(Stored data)
/-- A row that lies in a scratchpad is placed there. -/
theorem State.placeRow_spad {s : State} {k : Cmd} {c : Nat} {es : List (Bool × List Byte)} (he : rawSectors es) {first : Bool}
    {va off : Nat} (h : ∀ i, i < es.length → spadAt k.core (va + 32 * i) = some (c, off + 32 * i)) :
    s.placeRow k first va es = .ok s (spadPieces c va off es) := by
  induction es generalizing first va off with
  | nil => rfl
  | cons e es ih =>
    obtain ⟨⟨hraw, hlen⟩, hes⟩ := rawSectors_cons he
    have hspan : elemSpan e = 32 := by
      unfold elemSpan
      rw [hraw, hlen]
      rfl
    have h0 := h 0 (Nat.succ_pos _)
    rw [Nat.mul_zero, Nat.add_zero, Nat.add_zero] at h0
    have hrest := ih hes (first := false) (va := va + 32) (off := off + 32) fun i hi => by
      have := h (i + 1) (Nat.succ_lt_succ hi)
      rwa [show va + 32 * (i + 1) = va + 32 + 32 * i by omega, show off + 32 * (i + 1) = off + 32 + 32 * i by omega] at this
    unfold State.placeRow
    simp only [h0, hspan, hrest]
    rfl

/-- The pieces are written. -/
theorem State.SpadOnly.writePieces {s u : State} {k : Cmd} {c : Nat} {spad : Memory} (h : s.SpadOnly u c spad)
    {es : List (Bool × List Byte)} (he : rawSectors es) (va off : Nat) :
    s.SpadOnly ((spadPieces c va off es).foldl (fun u p => u.writePiece k p) u) c (spad.writeN off (es.flatMap (·.2))) := by
  induction es generalizing u spad va off with
  | nil => exact h
  | cons e es ih =>
    obtain ⟨⟨hraw, hlen⟩, hes⟩ := rawSectors_cons he
    rw [List.flatMap_cons, Memory.writeN_append, hlen]
    refine ih ?_ hes (va + 32) (off + 32)
    show s.SpadOnly (if e.1 = true then u.spadPacked c off e.2 else u.spadWrite c off e.2) c _
    rw [hraw]
    exact h.spadWrite off e.2

theorem State.SpadOnly.nextRow {s u : State} {core : Nat} {spad : Memory} (h : s.SpadOnly u core spad) (k : Cmd)
    (read write : Option Nat) : s.SpadOnly (u.nextRow k read write) core spad := by
  unfold State.nextRow State.modCopy
  exact h.modCtx _ _

/-- A row of sectors goes to a scratchpad. -/
theorem State.writeRow_spad {s : State} {k : Cmd} {c off idx : Nat} {es : List (Bool × List Byte)} (he : rawSectors es)
    (hop : k.op ≠ some .wfill) (hp : ∀ i, i < es.length → spadAt k.core (k.rowTo k.row idx + 32 * i) = some (c, off + 32 * i))
    (hb : (s.core c).badSpad = []) :
    (s.writeRow k es idx).2 = true ∧ s.SpadOnly (s.writeRow k es idx).1 c ((s.core c).spad.writeN off (es.flatMap (·.2))) := by
  unfold State.writeRow
  simp only [hop, if_false, State.placeRow_spad he hp]
  exact ⟨trivial, ((State.SpadOnly.refl hb).writePieces he _ off).nextRow k _ _⟩

/-- The weight buffer of a cluster is as given, and the other memories are as they were. -/
structure State.WbOnly (s u : State) (q : Nat) (wb : Memory) : Prop where
  wb : (u.cluster q).wb = wb
  other : ∀ x, x ≠ q → u.cluster x = s.cluster x
  core : ∀ x, (u.core x).spad = (s.core x).spad ∧ (u.core x).acc = (s.core x).acc
  mem : u.mem = s.mem

/-- A row of sectors goes to the weight buffer (R185). -/
theorem State.WbOnly.fillRow {s u : State} {k : Cmd} {wb : Memory} (h : s.WbOnly u (clusterOf k.core) wb)
    {es : List (Bool × List Byte)} (he : rawSectors es) (off : Nat) :
    s.WbOnly (u.fillRow k off es) (clusterOf k.core) (wb.writeN off (es.flatMap (·.2))) := by
  induction es generalizing u wb off with
  | nil => exact h
  | cons e es ih =>
    obtain ⟨⟨hraw, hlen⟩, hes⟩ := rawSectors_cons he
    have hspan : elemSpan e = 32 := by
      unfold elemSpan
      rw [hraw, hlen]
      rfl
    rw [State.fillRow, hspan, List.flatMap_cons, Memory.writeN_append, hlen, hraw]
    refine ih ?_ hes (off + 32)
    obtain ⟨hw, ho⟩ := u.wbWrite_cluster (clusterOf k.core) off e.2 false
    exact ⟨by rw [hw, h.wb]; rfl, fun x hx => (ho x hx).trans (h.other x hx), h.core, h.mem⟩

theorem State.writeRow_wfill {s : State} {k : Cmd} {idx : Nat} {es : List (Bool × List Byte)} (he : rawSectors es)
    (hop : k.op = some .wfill) :
    s.WbOnly (s.writeRow k es idx).1 (clusterOf k.core)
      ((s.cluster (clusterOf k.core)).wb.writeN (bits k.w2 0 23 + k.row * k.rowb) (es.flatMap (·.2))) := by
  have hto : k.rowTo k.row idx = bits k.w2 0 23 + k.row * k.rowb := by
    unfold Cmd.rowTo
    rw [hop]
  have hfill := State.WbOnly.fillRow (s := s) (u := s) (k := k) ⟨rfl, fun _ _ => rfl, fun _ => ⟨rfl, rfl⟩, rfl⟩ he
    (bits k.w2 0 23 + k.row * k.rowb)
  have hsame := (s.fillRow k (bits k.w2 0 23 + k.row * k.rowb) es).sameStores_modCtx k.core
  unfold State.writeRow
  simp only [hop, if_true, hto]
  exact ⟨hfill.wb, hfill.other, fun x => ⟨((hsame _).core x).1.trans (hfill.core x).1, ((hsame _).core x).2.1.trans (hfill.core x).2⟩,
    hfill.mem⟩

/-! ## The write queues of the slices (R368) -/

/-- The bytes that an entry of a write queue puts at its addresses. -/
def SliceEntry.spread (e : SliceEntry) : List (Nat × Byte) := (upto e.pa e.bytes.length).zip e.bytes

/-- The bytes that a write queue puts at their addresses, in order. -/
def State.queued (s : State) (sl : Nat) : List (Nat × Byte) := (s.slices.queues.get sl []).flatMap SliceEntry.spread

theorem zip_upto_append (pa : Nat) (v w : List Byte) :
    (upto pa (v ++ w).length).zip (v ++ w) = (upto pa v.length).zip v ++ (upto (pa + v.length) w.length).zip w := by
  rw [List.length_append, upto_append, List.zip_append (by rw [upto_eq_range', List.length_range'])]

/-- An entry joins the end of the queue of its slice. -/
theorem State.queued_queueWrite (s : State) (k : Cmd) (va pa : Nat) (l : Option Lease) (pk : Bool) (bs : List Byte) :
    (s.queueWrite k va pa l pk bs).queued (s.sliceOf pa) = s.queued (s.sliceOf pa) ++ (upto pa bs.length).zip bs := by
  unfold State.queued State.queueWrite
  dsimp only
  rw [Store.get_put_same]
  cases hq : (s.slices.queues.get (s.sliceOf pa) []).getLast? with
  | none =>
    rw [List.getLast?_eq_none_iff.1 hq]
    exact List.append_nil _
  | some o =>
    obtain ⟨init, hinit⟩ := List.getLast?_eq_some_iff.1 hq
    dsimp only
    split
    next hjoin =>
      simp only [Bool.and_eq_true, beq_iff_eq] at hjoin
      rw [hinit, List.dropLast_concat, List.flatMap_append, List.flatMap_append, List.append_assoc]
      refine congrArg _ ?_
      simp only [List.flatMap_cons, List.flatMap_nil, List.append_nil, SliceEntry.spread]
      rw [zip_upto_append, hjoin.2]
    · rw [List.flatMap_append]
      refine congrArg _ ?_
      simp only [List.flatMap_cons, List.flatMap_nil, List.append_nil, SliceEntry.spread]

theorem State.queued_queueWrite_other (s : State) (k : Cmd) (va pa : Nat) (l : Option Lease) (pk : Bool) (bs : List Byte) {sl : Nat}
    (h : sl ≠ s.sliceOf pa) : (s.queueWrite k va pa l pk bs).queued sl = s.queued sl := by
  unfold State.queued State.queueWrite
  dsimp only
  rw [Store.get_put_other _ h]

/-! ## Reductions at their slice (R184, R242) -/

theorem State.devRead_plain (s : State) (a n : Nat) : s.devRead false a n = s.mem.readN a n := by
  rw [Memory.readN_eq_map]
  rfl

/-- Lanes added one after another. -/
def State.addLanes (s : State) (core : Nat) (ty : LaneTy) (pa : Nat) (el : Nat → Lane) (q : Nat) : State :=
  (upto 0 q).foldl (fun t i =>
    (t.devWrite false (pa + 4 * i) (leBytes 4 (laneSum ty (t.mem.lane (pa + 4 * i)) (el i)).toNat)).getD
      ((t.machineCheck 0 (t.refusedKind (pa + 4 * i) 4) (t.sliceOf (pa + 4 * i)) (t.ownerOf (pa + 4 * i)) (pa + 4 * i) 0).postedFail
        core (pa + 4 * i))) s

theorem State.reduceAt_eq (s : State) (core : Nat) (ty : LaneTy) (pa : Nat) {bs : List Byte} (h : bs.length % 4 = 0) :
    s.reduceAt core ty false pa bs =
      s.addLanes core ty pa (fun j => BitVec.ofNat 32 (leNat ((bs.drop (4 * j)).take 4))) (bs.length / 4) := by
  have hq : ceilDiv bs.length 4 = bs.length / 4 := by unfold ceilDiv; omega
  unfold State.reduceAt State.addLanes
  rw [pieces_eq (by decide), hq, zip_upto_map, List.foldl_map]
  simp only [State.devRead_plain]
  rfl

/-- What the added lanes leave, where no sector is flawed. -/
theorem State.addLanes_clean {s : State} (h : s.slices.bad = []) (core : Nat) (ty : LaneTy) (pa : Nat) (el : Nat → Lane) (q : Nat) :
    (s.addLanes core ty pa el q).slices.bad = [] ∧
      (∀ j, j < q → (s.addLanes core ty pa el q).mem.lane (pa + 4 * j) = laneSum ty (s.mem.lane (pa + 4 * j)) (el j)) ∧
      ∀ b, b < pa ∨ pa + 4 * q ≤ b → (s.addLanes core ty pa el q).mem.read b = s.mem.read b := by
  induction q with
  | zero => exact ⟨h, fun j hj => absurd hj (Nat.not_lt_zero j), fun _ _ => rfl⟩
  | succ q ih =>
    obtain ⟨hbad, hlane, hout⟩ := ih
    have hstep : s.addLanes core ty pa el (q + 1) = { s.addLanes core ty pa el q with
        mem := (s.addLanes core ty pa el q).mem.writeN (pa + 4 * q)
          (leBytes 4 (laneSum ty ((s.addLanes core ty pa el q).mem.lane (pa + 4 * q)) (el q)).toNat) } := by
      conv_lhs => unfold State.addLanes
      rw [upto_succ, List.foldl_append, Nat.zero_add]
      show Option.getD (State.devWrite (s.addLanes core ty pa el q) _ _ _) _ = _
      rw [State.devWrite_clean hbad]
      rfl
    have hold : (s.addLanes core ty pa el q).mem.lane (pa + 4 * q) = s.mem.lane (pa + 4 * q) :=
      Memory.lane_congr fun b h1 _ => hout b (.inr h1)
    rw [hstep]
    refine ⟨hbad, fun j hj => ?_, fun b hb => ?_⟩
    · dsimp only
      by_cases hjq : j = q
      · rw [hjq, Memory.lane_writeN_same, hold]
      · rw [← hlane j (by omega)]
        exact Memory.lane_congr fun b _ h2 => Memory.read_writeN_outside _ _ _ _ (.inl (by omega))
    · dsimp only
      rw [Memory.read_writeN_outside _ _ _ _ (by rw [length_leBytes]; omega), hout b (by omega)]


theorem gath_ne_skip {k : Cmd} {index : Nat} (h : k.op = some .gath ∨ k.op = some .scat → index ≠ 0xFFFFFFFF) :
    (k.indexed && (if k.op = some .gath ∨ k.op = some .scat then index else 0) == skipIndex) = false := by
  by_cases hx : k.op = some .gath ∨ k.op = some .scat
  · rw [if_pos hx, Bool.and_eq_false_iff]
    exact .inr (beq_eq_false_iff_ne.2 (h hx))
  · rw [Bool.and_eq_false_iff]
    exact .inl (Bool.eq_false_iff.2 fun hi => hx (k.indexed_iff.1 hi))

EXERCISE:
Every line containing the string "nextRow" is required; copy each such line from the data.

SOLUTION FOR THIS EXERCISE:
theorem State.SpadOnly.nextRow {s u : State} {core : Nat} {spad : Memory} (h : s.SpadOnly u core spad) (k : Cmd)
    (read write : Option Nat) : s.SpadOnly (u.nextRow k read write) core spad := by
  unfold State.nextRow State.modCopy
  exact ⟨trivial, ((State.SpadOnly.refl hb).writePieces he _ off).nextRow k _ _⟩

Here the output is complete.